What you have to do:
Copy each line containing "length" from the listing below.
Extracted information: Begin
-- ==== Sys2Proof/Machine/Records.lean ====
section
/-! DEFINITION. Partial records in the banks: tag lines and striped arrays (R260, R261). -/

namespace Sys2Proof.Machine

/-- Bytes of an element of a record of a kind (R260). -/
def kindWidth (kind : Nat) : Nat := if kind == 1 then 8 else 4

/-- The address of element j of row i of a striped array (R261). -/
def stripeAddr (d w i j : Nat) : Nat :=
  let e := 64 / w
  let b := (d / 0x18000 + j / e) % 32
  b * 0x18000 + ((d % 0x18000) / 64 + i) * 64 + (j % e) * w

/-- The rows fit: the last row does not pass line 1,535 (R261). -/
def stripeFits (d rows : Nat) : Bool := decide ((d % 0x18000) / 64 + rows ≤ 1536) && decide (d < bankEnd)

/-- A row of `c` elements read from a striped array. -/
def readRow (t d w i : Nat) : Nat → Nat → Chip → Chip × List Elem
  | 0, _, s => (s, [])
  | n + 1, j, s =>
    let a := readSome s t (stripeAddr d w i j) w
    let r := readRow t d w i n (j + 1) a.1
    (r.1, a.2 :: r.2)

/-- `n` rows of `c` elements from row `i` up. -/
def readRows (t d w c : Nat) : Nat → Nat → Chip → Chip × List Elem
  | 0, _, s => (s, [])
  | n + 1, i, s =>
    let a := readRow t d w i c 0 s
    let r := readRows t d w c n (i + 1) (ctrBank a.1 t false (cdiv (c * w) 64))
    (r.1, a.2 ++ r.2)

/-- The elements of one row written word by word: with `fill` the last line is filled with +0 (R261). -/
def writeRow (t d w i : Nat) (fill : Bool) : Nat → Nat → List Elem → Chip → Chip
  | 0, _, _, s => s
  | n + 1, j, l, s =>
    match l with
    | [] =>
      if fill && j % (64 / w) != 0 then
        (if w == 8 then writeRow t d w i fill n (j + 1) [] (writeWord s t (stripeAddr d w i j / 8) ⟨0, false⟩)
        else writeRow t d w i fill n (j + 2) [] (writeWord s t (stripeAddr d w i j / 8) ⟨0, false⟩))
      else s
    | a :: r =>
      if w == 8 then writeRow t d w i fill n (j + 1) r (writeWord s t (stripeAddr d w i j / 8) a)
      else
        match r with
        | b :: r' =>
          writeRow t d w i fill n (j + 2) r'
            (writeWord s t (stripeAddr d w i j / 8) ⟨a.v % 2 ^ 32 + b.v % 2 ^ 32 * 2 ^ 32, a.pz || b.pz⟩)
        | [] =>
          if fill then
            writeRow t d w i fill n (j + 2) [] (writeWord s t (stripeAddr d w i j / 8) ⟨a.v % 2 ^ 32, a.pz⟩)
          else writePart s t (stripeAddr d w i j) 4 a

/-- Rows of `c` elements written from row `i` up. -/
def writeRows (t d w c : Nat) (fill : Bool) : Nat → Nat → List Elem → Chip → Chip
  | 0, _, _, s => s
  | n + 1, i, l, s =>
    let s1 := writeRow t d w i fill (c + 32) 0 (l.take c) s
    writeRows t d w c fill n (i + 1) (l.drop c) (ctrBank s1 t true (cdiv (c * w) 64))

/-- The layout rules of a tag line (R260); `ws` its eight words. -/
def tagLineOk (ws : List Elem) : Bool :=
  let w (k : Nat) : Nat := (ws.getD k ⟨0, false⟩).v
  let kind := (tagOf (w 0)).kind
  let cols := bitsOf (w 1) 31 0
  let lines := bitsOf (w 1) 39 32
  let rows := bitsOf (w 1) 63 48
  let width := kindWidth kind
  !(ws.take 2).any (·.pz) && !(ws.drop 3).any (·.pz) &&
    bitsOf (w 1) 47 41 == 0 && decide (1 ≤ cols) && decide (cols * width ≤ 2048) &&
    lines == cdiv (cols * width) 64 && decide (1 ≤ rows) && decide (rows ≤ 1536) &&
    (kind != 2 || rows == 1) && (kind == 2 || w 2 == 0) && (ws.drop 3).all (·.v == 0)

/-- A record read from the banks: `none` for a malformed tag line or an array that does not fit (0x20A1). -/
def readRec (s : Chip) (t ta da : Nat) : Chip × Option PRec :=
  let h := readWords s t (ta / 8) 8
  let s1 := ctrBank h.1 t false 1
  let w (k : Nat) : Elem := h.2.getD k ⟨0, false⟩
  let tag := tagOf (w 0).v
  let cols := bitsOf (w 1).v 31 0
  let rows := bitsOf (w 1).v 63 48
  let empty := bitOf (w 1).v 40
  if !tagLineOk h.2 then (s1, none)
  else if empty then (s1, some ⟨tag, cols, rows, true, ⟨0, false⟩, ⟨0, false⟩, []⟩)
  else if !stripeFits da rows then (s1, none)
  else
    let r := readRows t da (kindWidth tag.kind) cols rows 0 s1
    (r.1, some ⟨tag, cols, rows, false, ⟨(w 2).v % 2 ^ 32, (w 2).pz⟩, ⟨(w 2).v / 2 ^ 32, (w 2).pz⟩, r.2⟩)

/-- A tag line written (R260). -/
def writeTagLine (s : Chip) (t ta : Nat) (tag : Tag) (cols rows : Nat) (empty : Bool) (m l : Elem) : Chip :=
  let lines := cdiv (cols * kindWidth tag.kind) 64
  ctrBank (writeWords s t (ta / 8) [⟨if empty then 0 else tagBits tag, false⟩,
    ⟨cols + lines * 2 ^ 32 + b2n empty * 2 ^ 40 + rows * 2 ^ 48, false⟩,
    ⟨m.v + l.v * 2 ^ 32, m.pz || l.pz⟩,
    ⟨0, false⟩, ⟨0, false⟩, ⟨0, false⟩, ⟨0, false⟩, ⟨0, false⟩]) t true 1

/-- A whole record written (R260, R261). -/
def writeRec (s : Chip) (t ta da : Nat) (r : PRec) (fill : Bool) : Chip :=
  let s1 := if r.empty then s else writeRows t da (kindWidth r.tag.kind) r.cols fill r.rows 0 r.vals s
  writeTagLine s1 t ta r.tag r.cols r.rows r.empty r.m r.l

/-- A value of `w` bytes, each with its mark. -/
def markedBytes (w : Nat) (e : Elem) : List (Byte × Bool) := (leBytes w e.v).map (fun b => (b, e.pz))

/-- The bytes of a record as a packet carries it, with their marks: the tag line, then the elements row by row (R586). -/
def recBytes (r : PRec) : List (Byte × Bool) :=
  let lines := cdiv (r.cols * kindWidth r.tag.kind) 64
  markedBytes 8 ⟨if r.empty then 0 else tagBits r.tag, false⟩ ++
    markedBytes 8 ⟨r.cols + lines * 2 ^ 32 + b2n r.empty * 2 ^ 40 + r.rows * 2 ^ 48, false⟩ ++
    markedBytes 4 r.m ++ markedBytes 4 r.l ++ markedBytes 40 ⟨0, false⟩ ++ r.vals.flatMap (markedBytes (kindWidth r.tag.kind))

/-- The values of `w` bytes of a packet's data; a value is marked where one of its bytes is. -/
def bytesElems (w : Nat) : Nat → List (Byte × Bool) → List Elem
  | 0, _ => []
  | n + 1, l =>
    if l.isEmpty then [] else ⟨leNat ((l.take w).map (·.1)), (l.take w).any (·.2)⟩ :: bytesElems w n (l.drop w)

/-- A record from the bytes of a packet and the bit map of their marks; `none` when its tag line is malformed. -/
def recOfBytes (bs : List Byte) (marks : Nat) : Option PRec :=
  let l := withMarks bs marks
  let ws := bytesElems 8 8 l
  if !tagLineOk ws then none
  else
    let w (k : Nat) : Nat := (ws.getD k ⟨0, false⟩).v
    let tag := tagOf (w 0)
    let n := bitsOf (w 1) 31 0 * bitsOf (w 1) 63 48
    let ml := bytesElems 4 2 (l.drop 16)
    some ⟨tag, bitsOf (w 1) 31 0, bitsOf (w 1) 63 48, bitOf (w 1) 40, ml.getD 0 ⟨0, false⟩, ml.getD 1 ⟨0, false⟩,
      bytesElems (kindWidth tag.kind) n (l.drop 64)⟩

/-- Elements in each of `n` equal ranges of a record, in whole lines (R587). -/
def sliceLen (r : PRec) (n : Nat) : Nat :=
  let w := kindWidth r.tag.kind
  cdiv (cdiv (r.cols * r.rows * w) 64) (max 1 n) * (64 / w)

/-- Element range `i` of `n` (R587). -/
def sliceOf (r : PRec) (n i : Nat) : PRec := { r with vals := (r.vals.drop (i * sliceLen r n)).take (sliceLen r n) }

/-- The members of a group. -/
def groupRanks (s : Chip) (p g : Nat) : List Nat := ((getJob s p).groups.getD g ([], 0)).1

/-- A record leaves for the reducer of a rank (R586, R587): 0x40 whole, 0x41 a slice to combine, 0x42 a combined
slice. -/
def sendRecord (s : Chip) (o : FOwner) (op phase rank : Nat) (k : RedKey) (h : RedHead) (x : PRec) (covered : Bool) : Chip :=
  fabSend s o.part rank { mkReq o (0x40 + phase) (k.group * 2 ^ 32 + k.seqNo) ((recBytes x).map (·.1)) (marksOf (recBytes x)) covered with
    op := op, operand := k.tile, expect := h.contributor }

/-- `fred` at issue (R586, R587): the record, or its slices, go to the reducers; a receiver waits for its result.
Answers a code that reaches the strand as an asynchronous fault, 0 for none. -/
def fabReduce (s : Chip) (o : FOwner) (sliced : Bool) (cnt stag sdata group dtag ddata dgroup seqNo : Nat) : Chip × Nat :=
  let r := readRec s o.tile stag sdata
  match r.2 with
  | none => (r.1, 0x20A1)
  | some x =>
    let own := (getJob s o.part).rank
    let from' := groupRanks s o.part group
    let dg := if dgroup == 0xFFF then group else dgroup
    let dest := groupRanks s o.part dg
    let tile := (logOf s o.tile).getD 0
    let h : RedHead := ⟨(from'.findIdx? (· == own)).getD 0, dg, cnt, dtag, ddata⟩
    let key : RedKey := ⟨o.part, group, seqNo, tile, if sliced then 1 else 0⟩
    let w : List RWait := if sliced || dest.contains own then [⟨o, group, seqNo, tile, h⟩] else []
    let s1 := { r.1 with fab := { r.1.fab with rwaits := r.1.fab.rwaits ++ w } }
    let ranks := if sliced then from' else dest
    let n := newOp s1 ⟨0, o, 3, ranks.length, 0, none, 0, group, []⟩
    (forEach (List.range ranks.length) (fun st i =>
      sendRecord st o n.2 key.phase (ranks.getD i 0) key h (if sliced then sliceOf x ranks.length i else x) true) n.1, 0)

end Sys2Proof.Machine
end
Extracted information: End
Solution to this exercise:
    let n := newOp s1 ⟨0, o, 3, ranks.length, 0, none, 0, group, []⟩
    (forEach (List.range ranks.length) (fun st i =>
      sendRecord st o n.2 key.phase (ranks.getD i 0) key h (if sliced then sliceOf x ranks.length i else x) true) n.1, 0)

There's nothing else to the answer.